Supplied material |
——
/-- R90 for the scalar floats: the sources are the low bits of the registers at the ety's format, the exact result is rounded
once with the word's rnd and sat, and written zero-extended. FMIN and FMAX give the operand that R62 picks. -/
def ScalarFloatOperations : Prop :=
  ∀ (w : RegForm) (s : State) (c : Crew) (f : Fmt),
    (w.ety.toNat, f) ∈ [(9, Fmt.f16), (10, Fmt.bf16), (11, Fmt.f32), (12, Fmt.f64)] → Issues s c w.guard →
      let x := f.decode ((c.sreg w.a).toNat % 2 ^ f.width)
      let y := f.decode ((c.sreg w.b).toNat % 2 ^ f.width)
      let z := f.decode ((c.sreg w.c).toNat % 2 ^ f.width)
      let rd := Rnd.of w.rnd == Rnd.rd
      let rounded (v : XReal) : W64 := BitVec.ofNat 64 (f.round (Rnd.of w.rnd) (w.sat = 1) v)
      ScalarResult (.fadd w) s c w.d (rounded (x.add rd y)) ∧
      ScalarResult (.fsub w) s c w.d (rounded (x.sub rd y)) ∧
      ScalarResult (.fmul w) s c w.d (rounded (x.mul y)) ∧
      ScalarResult (.ffma w) s c w.d (rounded ((x.mul y).add rd z)) ∧
      ScalarResult (.fdiv w) s c w.d (rounded (x.div y)) ∧
      ScalarResult (.fsqrt w) s c w.d (rounded x.sqrt) ∧
      ScalarResult (.fmin w) s c w.d
        (rounded (if y.isNan then x else if x.isNan then y else if y.below x then y else x)) ∧
      ScalarResult (.fmax w) s c w.d
        (rounded (if y.isNan then x else if x.isNan then y else if x.below y then y else x))

/-- R91: FCMP's five relations, and FCVT between the types whose codes stand in fn and in ety, from the low bits of the
source under the table of R72: to a float RoundToFormat of the value; from a float to an integer the value rounded and clamped,
a NaN giving 0; between integers an extension, the low bits, or with sat 1 the clamped value. -/
def ScalarFloatComparisonsAndConversions : Prop :=
  (∀ (w : RegForm) (s : State) (c : Crew) (f : Fmt),
    (w.ety.toNat, f) ∈ [(9, Fmt.f16), (10, Fmt.bf16), (11, Fmt.f32), (12, Fmt.f64)] → Issues s c w.guard →
      let x := f.decode ((c.sreg w.a).toNat % 2 ^ f.width)
      let y := f.decode ((c.sreg w.b).toNat % 2 ^ f.width)
      let un : Prop := x.isNan = true ∨ y.isNan = true
      (w.fn = 1 → ScalarResult (.fcmp w) s c w.d (if ¬un ∧ x.lt y = false ∧ y.lt x = false then 1 else 0)) ∧
      (w.fn = 2 → ScalarResult (.fcmp w) s c w.d (if un ∨ x.lt y = true ∨ y.lt x = true then 1 else 0)) ∧
      (w.fn = 3 → ScalarResult (.fcmp w) s c w.d (if x.lt y = true then 1 else 0)) ∧
      (w.fn = 4 → ScalarResult (.fcmp w) s c w.d (if ¬un ∧ y.lt x = false then 1 else 0)) ∧
      (w.fn = 5 → ScalarResult (.fcmp w) s c w.d (if un then 1 else 0))) ∧
  (∀ (w : RegForm) (s : State) (c : Crew) (src dst : ElemTy),
    etyType (w.fn.setWidth 4) 0 = some src → etyType w.ety 0 = some dst → w.fn.toNat ≤ 12 → w.ety.toNat ≤ 12 →
    Issues s c w.guard →
      let code := (c.sreg w.a).toNat % 2 ^ src.width
      ScalarResult (.fcvt w) s c w.d (BitVec.ofNat 64 (converted c.fmts src dst w.rnd w.sat code)))
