theorem writeDie_privStride : s.writeDie d 0x30 v = reserved 0xFFFFFF000000FFFF v
    (if (s.die d).regions = [] ∧ 2 ^ 22 ≤ v.toNat then
      some (s.onDie d fun y => { y with regs := { y.regs with privStride := v } }) else none) := by
  show reserved _ v (if (s.noRegion d && _) = true then _ else none) = _
  simp only [Bool.and_eq_true, noRegion_iff, decide_eq_true_eq]
  rfl

theorem writeDie_depth : s.writeDie d 0x150 v = reserved 0x80000000000000FF v
    (if v.toNat / 2 ^ 32 % 2 ^ 31 < 2 ^ 24 ∨ v.toNat / 2 ^ 32 % 2 ^ 31 < (s.die d).gov.carAmount.toNat then none
     else some (s.onDie d fun y => { y with gov := { y.gov with
       depth := BitVec.ofNat 31 (v.toNat / 2 ^ 32 % 2 ^ 31), rate := BitVec.ofNat 16 (v.toNat / 2 ^ 16 % 2 ^ 16)
       tthrot := BitVec.ofNat 8 (v.toNat / 2 ^ 8 % 2 ^ 8) } })) := by
  show reserved _ v (if (_ || _) = true then none else _) = _
  simp only [Bool.or_eq_true, decide_eq_true_eq, toNat_field, ← field_eq_ofNat]

theorem writeDie_carAmount : s.writeDie d 0x158 v = reserved 0xFFFFFFFF00000000 v
    (if (s.die d).gov.depth.toNat < v.toNat / 2 ^ 0 % 2 ^ 32 then none
     else some (s.onDie d fun y => { y with gov := { y.gov with carAmount := BitVec.ofNat 32 (v.toNat / 2 ^ 0 % 2 ^ 32) } })) := by
  show reserved _ v (if _ < _ then none else _) = _
  simp only [toNat_field, ← field_eq_ofNat]

/-! ## Registers of the I/O die -/

theorem setWidth_eq_ofNat (v : W64) (n : Nat) : v.setWidth n = BitVec.ofNat n (v.toNat / 2 ^ 0 % 2 ^ n) :=
  BitVec.eq_of_toNat_eq (by simp)

theorem writeIo_waits : s.writeIo 0x20 v = some (s.onIo fun y => { y with carousel := { y.carousel with
    leaveWait := BitVec.ofNat 32 (v.toNat / 2 ^ 32 % 2 ^ 32), bufWait := BitVec.ofNat 32 (v.toNat / 2 ^ 0 % 2 ^ 32) } }) := by
  simp only [← field_eq_ofNat]
  rfl

theorem writeIo_faultStat : s.writeIo 0x148 v = reserved 0x7FFF00000000FF80 v (some (s.onIo fun y => { y with
    faults := { y.faults with
      overflow := if v.toNat / 2 ^ 32 % 2 ^ 16 = 0 then y.faults.overflow else 0
      merged := if v.toNat / 2 ^ 16 % 2 ^ 16 = 0 then y.faults.merged else 0 } })) := by
  simp only [← clear_eq]
  rfl

theorem writeIo_eventWindow : s.writeIo 0x170 v = reserved 0xFFFFFFFFFFFF0000 v (if v = 0 then none else
    some (s.onIo fun y => { y with evqWin := BitVec.ofNat 16 (v.toNat / 2 ^ 0 % 2 ^ 16) })) := by
  simp only [← setWidth_eq_ofNat]
  rfl

theorem writeIo_packageId : s.writeIo 0x180 v = reserved 0xFFFFFFFFFFFF8000 v
    (some (s.onIo fun y => { y with pkgId := BitVec.ofNat 15 (v.toNat / 2 ^ 0 % 2 ^ 15) })) := by
  simp only [← setWidth_eq_ofNat]
  rfl

theorem writeIo_tierSize : s.writeIo 0x1A8 v =
    if s.io.cacheEn = true ∨ 2048 < v.toNat / 2 ^ 0 % 2 ^ 12 then none
    else reserved 0xFFFFFFFFFFFFF000 v
      (some (s.onIo fun y => { y with tierSize := BitVec.ofNat 12 (v.toNat / 2 ^ 0 % 2 ^ 12) })) := by
  show (if (_ || _) = true then none else _) = _
  simp only [Bool.or_eq_true, decide_eq_true_eq, toNat_field, ← field_eq_ofNat]
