-- ==== Sys2Proof/Tests/Witnesses.lean ====
section
/-! SUPPORT. For every statement with hypotheses, a concrete state and operands that meet all of them together: witness_<Name>, one clause
each where the statement has several. -/

namespace Sys2Proof.Tests

open Sys2Proof.Machine

theorem decode_of_decoded {ws : List Word} {x : Instr × List Word} (h : decoded ws = some x) : decode ws = .ok x := by
  unfold decoded at h
  split at h
  · simp_all
  · simp at h

theorem decode_error_of {ws : List Word} {e : DecodeError} (h : decodeFaultOf ws = some e) : decode ws = .error e := by
  unfold decodeFaultOf at h
  split at h
  · simp at h
  · simp_all

/-! A state two frames of silence can be processed in, whatever the configuration: the input cancels `FB_OFFSET`. -/

def frameState : State :=
  { State.reset with
    inc := .replicate (.val 0), mx := .replicate (.val 0), feedback := .val 0, modindex := .val 0
    bitcrush := 1, decimate := 1, drive := 1
    frames := [(0, -Config.cfg.fbOffset), (1, -Config.cfg.fbOffset), (2, -Config.cfg.fbOffset),
      (3, -Config.cfg.fbOffset)] }

def frameParams : Params := ⟨.replicate 0, .replicate 0, 0, 0, 1, 1, 1⟩

def frameInp : Rails := ⟨-Config.cfg.fbOffset, -Config.cfg.fbOffset⟩

theorem frame_of : frameParams.Of frameState := by
  constructor <;> simp [frameParams, frameState]

theorem frame_levels : frameParams.LevelsLegal := by
  simp [Params.LevelsLegal, frameParams]

theorem frame_increments : frameParams.IncrementsBounded := by
  simp [Params.IncrementsBounded, frameParams]

theorem frame_phases : frameState.PhaseInRange := by
  simp [State.PhaseInRange, frameState]

theorem frame_matrix : frameState.MatrixWhole := by
  right
  simp [frameState]

theorem frame_count : 1 ≤ Config.cfg.fbFrames := Laws.Config.cfg_legal.fbFrames_pos

theorem frame_input (k : Nat) (h : k < 2) : frameInput frameState.frames k = frameInp := by
  have : k = 0 ∨ k = 1 := by omega
  rcases this with rfl | rfl <;> simp [frameInput, fbRead, frameState, frameInp, Memory.read, Memory.cell]

theorem frame_sum (i : Fin 6) (x : Chain) (r : Rail) (h : x.ph.get i = 0) :
    phaseSum Config.cfg frameParams frameInp i x r = 0 := by
  cases r <;> simp [phaseSum, h, frameInp, Rails.get, frameParams]

theorem frame_next (mode : Mode) (i j : Fin 6) (x : Chain) (h : ∀ i, x.ph.get i = 0) :
    (plainVoice Config.cfg mode frameParams frameInp i x).ph.get j = 0 := by
  simp [plainVoice, voiceUpdate, advancePhase, frameParams, h]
——
Work order |
Could you transcribe the entries above word for word, from the line with "(w.fn = 1 → ScalarResult" down to the line with "(w.fn = 5 → ScalarResult", keeping both?

Response area |
      (w.fn = 1 → ScalarResult (.fcmp w) s c w.d (if ¬un ∧ x.lt y = false ∧ y.lt x = false then 1 else 0)) ∧
      (w.fn = 2 → ScalarResult (.fcmp w) s c w.d (if un ∨ x.lt y = true ∨ y.lt x = true then 1 else 0)) ∧
      (w.fn = 3 → ScalarResult (.fcmp w) s c w.d (if x.lt y = true then 1 else 0)) ∧
      (w.fn = 4 → ScalarResult (.fcmp w) s c w.d (if ¬un ∧ y.lt x = false then 1 else 0)) ∧
      (w.fn = 5 → ScalarResult (.fcmp w) s c w.d (if un then 1 else 0))) ∧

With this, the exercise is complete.